We met Marina at a recent photoshoot and immediately knew we wanted to get to know her and her family some more. We spent a morning with she and her beautiful family and chatted about her Egyptian heritage and some of the ups and the downs of immigrating to the United States.
Marina Salama and her husband are both doctors and live in LA with their two children Ava and Noah.
When did you your family immigrated to the United States? What was that experience like?
We immigrated to the United States when I was 8 years old - it was a huge change for my family. We moved to a small town without any family or friends and had to start over. Luckily, it really brought my immediate family together and we have a very close and unique bond.
How important is it for you and your partner to implement Egyptian traditions in your children's upbringings? What are some of those traditions?
Both my husband and I are Egyptian and an important piece of our heritage is our Coptic Orthodox Christian identity. We try to instill our values into our kids and going to church on Sunday is a big part of our weekly schedule.
Food is also a big part of the Egyptian community - one particular dish my children are crazy about is Molokhia - it’s this thick, green soup and I haven’t met an Egyptian kid that doesn’t love it yet!
Can you talk to us about your family's experience being Egyptian in a place that isn't always welcoming to immigrants?

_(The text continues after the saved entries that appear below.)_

/-- Every step keeps the invariant: registers legal (10_state.md R44), memory canonical and inside the output buffers
(20_memory.md R107), and for every alive voice R71's envelope values and LFSR and R70's bounds on every wavelength, counter and
phase but V.phase3, which wraps. -/
def Obligations.InvariantKept : Prop :=
  ∀ s t : State, s.Inv → step s = .next t → t.Inv

/-- ERR is cleared only by VINIT or block reset and changes only from 0 (60_exceptions.md R404, R405); ALIVE is set only
by VINIT and cleared only by VFREE or block reset (10_state.md R67); FREQ changes only by a write of it or block reset
(10_state.md R68). -/
def Obligations.VoiceStatusLifecycle : Prop :=
  ∀ (s t : State) (v : VoiceId), step s = .next t → (∀ rest, s.inbox ≠ .reset :: rest) →
    ((getVoice t v).err ≠ (getVoice s v).err →
      ((getVoice s v).err = .none ∨ ∃ rest, s.inbox = .txn (encode (.vinit v)) :: rest)) ∧
    ((getVoice s v).alive = false → (getVoice t v).alive = true →
      ∃ rest, s.inbox = .txn (encode (.vinit v)) :: rest) ∧
    ((getVoice s v).alive = true → (getVoice t v).alive = false →
      ∃ rest, s.inbox = .txn (encode (.vfree v)) :: rest) ∧
    ((getVoice t v).freq ≠ (getVoice s v).freq →
      ∃ rest, s.inbox = .txn (encode (.wrFreq v (getVoice t v).freq)) :: rest)

/-- Only VRENDER writes an output buffer (20_memory.md R107); block reset makes every word unwritten. -/
def Obligations.OnlyRenderWritesBuffers : Prop :=
  ∀ s t : State, step s = .next t → t.mem ≠ s.mem →
    (∃ rest, s.inbox = .reset :: rest) ∨
    ∃ (v : VoiceId) (n : BitVec 16) (rest : List Event), s.inbox = .txn (encode (.vrender v n)) :: rest

/-- The block never traps (60_exceptions.md R400): every event is followed by a next state in which the next event is the
one to accept; the one stop is the model's own fault on reading an output word that no render has written (20_memory.md R108;
log entry 11). -/
def Obligations.NeverTraps : Prop :=
  ∀ s : State, s.cfg.wf = true →
    (∃ t, step s = .next t ∧ t.inbox = s.inbox.tail) ∨
    ∃ (v : VoiceId) (i : BitVec 13) (c : Side) (rest : List Event),
      s.inbox = .txn (encode (.rdOut v i c)) :: rest ∧ outRead v i.toNat c s.mem = none ∧
        step s = .fault (.unwrittenOutput v i c)

/-- The boot sequence (70_reset_and_hazards.md R442): FREQ, VINIT, VRENDER(N), each accepted, leave STATUS without an
error and frames 0 to N - 1 readable. -/
def Obligations.BootSequence : Prop :=
  ∀ (s : State) (v : VoiceId) (f : Word) (n : BitVec 16), s.cfg.wf = true → s.mem.wf = true → v.val < s.cfg.numVoices →
    validFreq f = true → 1 ≤ n.toNat → n.toNat ≤ s.cfg.blockFrames →
    ∃ t1 t2 t3 t4, exec (.wrFreq v f) s = .next t1 ∧ exec (.vinit v) t1 = .next t2 ∧ exec (.vrender v n) t2 = .next t3 ∧
      exec (.rdStatus v) t3 = .next t4 ∧ t4.reply = some 0x00000001#32 ∧
      ∀ i : BitVec 13, i.toNat < n.toNat → ∀ c : Side, ∃ t5, exec (.rdOut v i c) t3 = .next t5
end

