/-- Settles O35, operation by operation: none but VRENDER reads a slot beyond ALIVE, ERR and FREQ. -/
theorem hiddenStateInvisible : Obligations.HiddenStateInvisible := by
  intro i s s' h hi
  change SameOutcome (exec i s) (exec i s')
  induction i using Instr.byKind with
  | hw p d =>
    rw [exec_wrParam, exec_wrParam]
    exact sameOutcome_done { h with params := congrArg (Params.set · p _) h.params }
  | hr p =>
    rw [exec_rdParam, exec_rdParam, readParam, readParam, h.params]
    exact sameOutcome_answer h _
  | hWrRsv a d => exact sameOutcome_done h
  | hRdRsv a => exact sameOutcome_answer h _
  | hWrGstatus d => exact sameOutcome_done { h with busErr := congrArg (busErrAfterWrite d) h.busErr }
  | hRdGstatus =>
    rw [exec_rdGstatus, exec_rdGstatus, execRdGstatus, execRdGstatus, h.busErr]
    exact sameOutcome_answer h _
  | hWrGinfo d => exact sameOutcome_done h
  | hRdGinfo =>
    rw [exec_rdGinfo, exec_rdGinfo, execRdGinfo, execRdGinfo, h.cfg]
    exact sameOutcome_answer h _
  | hVinit v =>
    obtain ⟨-, -, hf⟩ := h.voices v
    rw [exec_vinit, exec_vinit]
    exact sameOutcome_onVoice h v .w (sameOutcome_done (sameToHost_setVoice h v ⟨rfl, rfl, hf⟩))
  | hVrender v n => exact absurd rfl (hi v n)
  | hVfree v => exact sameOutcome_vfree h v
  | hCmdIllegal v w =>
    rw [exec_cmdIllegal, exec_cmdIllegal]
    exact sameOutcome_onVoice h v .w (sameOutcome_raiseError h _ v)
  | hRdCmd v =>
    rw [exec_rdCmd, exec_rdCmd]
    exact sameOutcome_onVoice h v .r (sameOutcome_answer h _)
  | hRdStatus v =>
    obtain ⟨ha, he, -⟩ := h.voices v
    rw [exec_rdStatus, exec_rdStatus]
    refine sameOutcome_onVoice h v .r ?_
    rw [statusWord, statusWord, ha, he]
    exact sameOutcome_answer h _
  | hWrStatus v d =>
    rw [exec_wrStatus, exec_wrStatus]
    exact sameOutcome_onVoice h v .w (sameOutcome_done h)
  | hWrFreq v d =>
    obtain ⟨ha, he, -⟩ := h.voices v
    rw [exec_wrFreq, exec_wrFreq]
    exact sameOutcome_onVoice h v .w (sameOutcome_done (sameToHost_setVoice h v ⟨ha, he, rfl⟩))
  | hRdFreq v =>
    obtain ⟨-, -, hf⟩ := h.voices v
    rw [exec_rdFreq, exec_rdFreq]
    refine sameOutcome_onVoice h v .r ?_
    rw [hf]
    exact sameOutcome_answer h _
  | hRdOut v j c => exact sameOutcome_rdOut h v j c
  | hBusErr t => exact sameOutcome_busError h t.dir

/-! ## VIBRATO (R60) and the register map (R43) -/

/-- A voice that passes VRENDER's checks is rendered (R224). -/
theorem exec_vrender_of_renders {s : State} {v : VoiceId} {n : BitVec 16} (h : s.Renders v n) :
    exec (.vrender v n) s =
      .next { setVoice s v { getVoice s v with
                hid := (render s.cfg s.params v n.toNat (getVoice s v) s.mem).hid
                feed := (render s.cfg s.params v n.toNat (getVoice s v) s.mem).feed } with
              mem := (render s.cfg s.params v n.toNat (getVoice s v) s.mem).mem, reply := none } := by
  have hpos := h.pos
  rw [exec_vrender, execVrender, onVoice_present h.present, if_neg (by simp [h.alive]), frameCount,
    if_neg (Nat.not_lt.mpr h.fits), if_neg (by omega), if_neg (by simp [h.freq])]
  rfl

/-- No rule of a render reads VIBRATO. -/
theorem render_set_vibrato (c : Config) (p : Params) (x : Int) (v : VoiceId) (n : Nat) (y : Voice) (m : Mem) :
    render c (p.set .vibrato x) v n y m = render c p v n y m := by
  have hderive : derive c (p.set .vibrato x) = derive c p := rfl
  have hstart : renderStart c (p.set .vibrato x) y.freq y.hid = renderStart c p y.freq y.hid := rfl
  rw [render, render, hderive, hstart]
  exact renderFrames_params_congr c p (p.set .vibrato x) _ v (fun _ _ _ => rfl) n 0 _

/-- What a write of VIBRATO stores (R60, R182). -/
theorem paramStored_vibrato (d : Word) : paramStored .vibrato d = max 0 (min d.toInt 15) :=
  clamp_eq_max_min _ _ _ (Param.lo_le_hi .vibrato)

/-- Settles O39: the two renders differ in nothing but the Parameter Set they leave. -/
theorem vibratoHasNoEffect : Obligations.VibratoHasNoEffect := by
  intro s v n d h
  have hu : State.Renders { s with params := s.params.set .vibrato (paramStored .vibrato d), reply := none } v n :=
    { h with }
  refine ⟨_, _, _, _, exec_vrender_of_renders h, exec_wrParam .vibrato d s, exec_vrender_of_renders hu, ?_, ?_,
    exec_rdParam .vibrato _, ?_⟩
  · simp only [render_set_vibrato]
    rfl
  · simp only [render_set_vibrato]
    rfl
  · rw [← paramStored_vibrato]
    rfl

/-- Settles O2, row by row. -/
theorem registerMap : Obligations.RegisterMap := by
  unfold Obligations.RegisterMap regRow
  and_intros <;> rfl

end Sys2Proof.Machine

/-! PROOFS. The statements of 20_memory.md: the address map and what is outside it (R102, R103, R109), a step (R100, R113),
reads (R112), and the output buffers (R107). -/

namespace Sys2Proof

/-! ## The bus decoder, from the address to the target (30_encoding.md R145) -/

/-- The ranges of R183 below the global registers hold no register of R43. -/
theorem Param.ofOffset_of_reserved {n : Nat}
    (h : (0x28 ≤ n ∧ n ≤ 0x3C) ∨ (0x68 ≤ n ∧ n ≤ 0x7C) ∨ (0x8C ≤ n ∧ n ≤ 0xBC) ∨ (0xE8 ≤ n ∧ n ≤ 0xEC)) :
    Param.ofOffset? n = none := by
  cases hp : Param.ofOffset? n with
  | none => rfl
  | some p =>
    have hgap : ¬ ((0x28 ≤ p.offset ∧ p.offset ≤ 0x3C) ∨ (0x68 ≤ p.offset ∧ p.offset ≤ 0x7C) ∨
        (0x8C ≤ p.offset ∧ p.offset ≤ 0xBC) ∨ (0xE8 ≤ p.offset ∧ p.offset ≤ 0xEC)) := by
      cases p <;> decide
    rw [Param.offset_of_ofOffset hp] at hgap
    exact absurd h hgap

/-- A reserved location reads as zero and ignores writes (R183). -/
theorem decodeBus_reserved {c : Config} {a : Word} (dir : Dir) (h : reservedAddr c a.toNat = true) :
    decodeBus c dir a = .razwi := by
  simp only [reservedAddr, Bool.and_eq_true, Bool.or_eq_true, decide_eq_true_eq, beq_iff_eq] at h
  obtain ⟨h4, h⟩ := h
  by_cases hn : a.toNat < 0xF0
  · have hnone : Param.ofOffset? a.toNat = none := Param.ofOffset_of_reserved (by omega)
    unfold decodeBus
    simp only [h4, hn, hnone, ne_eq, not_true_eq_false, if_false, if_true]
  by_cases hglobal : a.toNat < 0x100
  · unfold decodeBus
    dsimp only
    rw [if_neg (by omega), if_neg hn, if_neg (by omega), if_neg (by omega), if_pos hglobal]
  · -- the last word of a present voice's block
    obtain ⟨v, hv⟩ : ∃ v : VoiceId, v.val = (a.toNat - 0x100) / 16 := ⟨⟨(a.toNat - 0x100) / 16, by omega⟩, rfl⟩
    have haddr : a = voiceRegAddr v 0xC := by
      apply BitVec.eq_of_toNat_eq
      rw [voiceRegAddr_toNat v 0xC (by decide)]
      omega
    have hpresent : v.present c = true := decide_eq_true (by omega)
    rw [haddr, decodeBus_voice c dir v 0xC (by decide) hpresent]
    rfl

/-- No target lies at a misaligned address, outside the map, or in a buffer on a write (R109, R148). -/
theorem decodeBus_buserr {c : Config} {dir : Dir} {a : Word} (h : Target.buserr.At c dir a) :
    decodeBus c dir a = .buserr := by
  have hlt := a.isLt
  have hvoice : ((a.extractLsb' 4 4).toFin : VoiceId).val = a.toNat / 16 % 16 := by
    simp [Nat.shiftRight_eq_div_pow]
  have hhi : (a.extractLsb' 16 16).toNat = a.toNat / 0x10000 % 0x10000 := by
    simp [BitVec.extractLsb'_toNat, Nat.shiftRight_eq_div_pow]
  have hlow : (a.extractLsb' 0 16).toNat = a.toNat % 0x10000 := by simp [BitVec.extractLsb'_toNat]
  unfold decodeBus
  dsimp only
  rcases h with h4 | ⟨hreg, hbuf⟩
  · exact if_pos h4
  simp only [registerAddr, Bool.or_eq_false_iff, Bool.and_eq_false_iff, decide_eq_false_iff_not] at hreg
  simp only [bufferAddr, Bool.and_eq_false_iff, decide_eq_false_iff_not] at hbuf
  split
  · rfl
  rw [if_neg (by omega), if_neg (by omega), if_neg (by omega), if_neg (by omega)]
  split
  · exact if_pos (by omega)
  cases dir with
  | w => exact ite_self _
  | r =>
    have := hbuf rfl
    exact if_neg (by omega)

/-- `Target.At` determines the decoder: what lies at an address is what it is decoded to. -/
theorem decodeBus_of_at {c : Config} {dir : Dir} {a : Word} {x : Target} (h : x.At c dir a) : decodeBus c dir a = x := by
  cases x with
  | buserr => exact decodeBus_buserr h
  | param p => exact h ▸ decodeBus_param c dir p
  | razwi => exact decodeBus_reserved dir h
  | gstatus => exact h ▸ rfl
  | ginfo => exact h ▸ rfl
  | cmd v =>
    obtain ⟨hv, rfl⟩ := h
    exact decodeBus_voice c dir v 0x0 (by decide) hv
  | status v =>
    obtain ⟨hv, rfl⟩ := h
    exact decodeBus_voice c dir v 0x4 (by decide) hv
  | freq v =>
    obtain ⟨hv, rfl⟩ := h
    exact decodeBus_voice c dir v 0x8 (by decide) hv
  | out v i s =>
    obtain ⟨rfl, hv, hi, rfl⟩ := h
    exact decodeBus_out c v i s hv hi

/-! ## The decoder after the encoder (30_encoding.md R146) -/

theorem decodeCmd_of_illegalCommand {w : Word} (h : illegalCommand w = true) : decodeCmd w = .illegal := by
  rcases decodeCmd_cases w with ⟨-, rfl⟩ | ⟨n, -, rfl⟩ | ⟨-, rfl⟩ | ⟨hdec, -⟩
  · exact absurd h (by decide)
  · have hmask : vrenderWord n &&& 0xFFFF0000#32 = 0x02000000#32 := by
      have hsplit : 0xFFFF0000#32 = 0xFFFF#16 ++ 0#16 := rfl
      rw [vrenderWord, hsplit, BitVec.and_append, BitVec.and_zero]
      rfl
    simp [illegalCommand, hmask] at h
  · exact absurd h (by decide)
  · exact hdec

/-- A write to CMD(v) selects the operation of its command word (R188). -/
theorem decode_write_cmd {c : Config} {v : VoiceId} (hv : v.present c = true) (w : Word) :
    decode c (.write (voiceRegAddr v 0x0) w) = .ofCmd v w := by
  rw [decode, decodeWrite, decodeBus_of_at (x := .cmd v) ⟨hv, rfl⟩]

/-- A transaction R148 and R180 call a bus error decodes to one. -/
theorem decode_of_isBusError {c : Config} {x : Txn} (h : x.isBusError c = true) : decode c x = .busErr x := by
  cases x with
  | read a =>
    have hat : Target.buserr.At c .r a := by simpa [Target.At, Txn.isBusError] using h
    rw [decode, decodeRead, decodeBus_of_at hat]
  | write a d =>
    have hat : Target.buserr.At c .w a := by simpa [Target.At, Txn.isBusError] using h
    rw [decode, decodeWrite, decodeBus_of_at hat]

We moved to a small town in Virginia - in the 1990s, it was not the most diverse place. My parents instilled a lot of pride in us - in where we came from and who we were. Almost everyone was friendly, but curious. I remember being asked by classmates if we rode camels and if we wore clothes in Egypt. But the same curiosity existed in myself - I can vividly recall seeing my first snowfall in the middle of the day when I was in 3rd grade. I actually thought the sky was falling. Or, seeing my first red-headed person. A strange sight for me coming from a place with mainly dark-haired people! Since then, the town has become much more diverse
After 9/11, our car was egged when it was parked in front of our home. The same house we lived in for 6 years - the neighborhood and community that had been my home for the majority of my life. I was SO angry and hurt and betrayed and, if I am being honest, a little judgmental and critical of the cowards that egged our car in the middle of the night. My dad though, he really stepped up. He didn’t show anger. Or hate. He didn’t yell or threaten revenge. He was a picture of strength and dignity. He stood in front of our house and hand washed the car until it was sparkling clean, never complaining once.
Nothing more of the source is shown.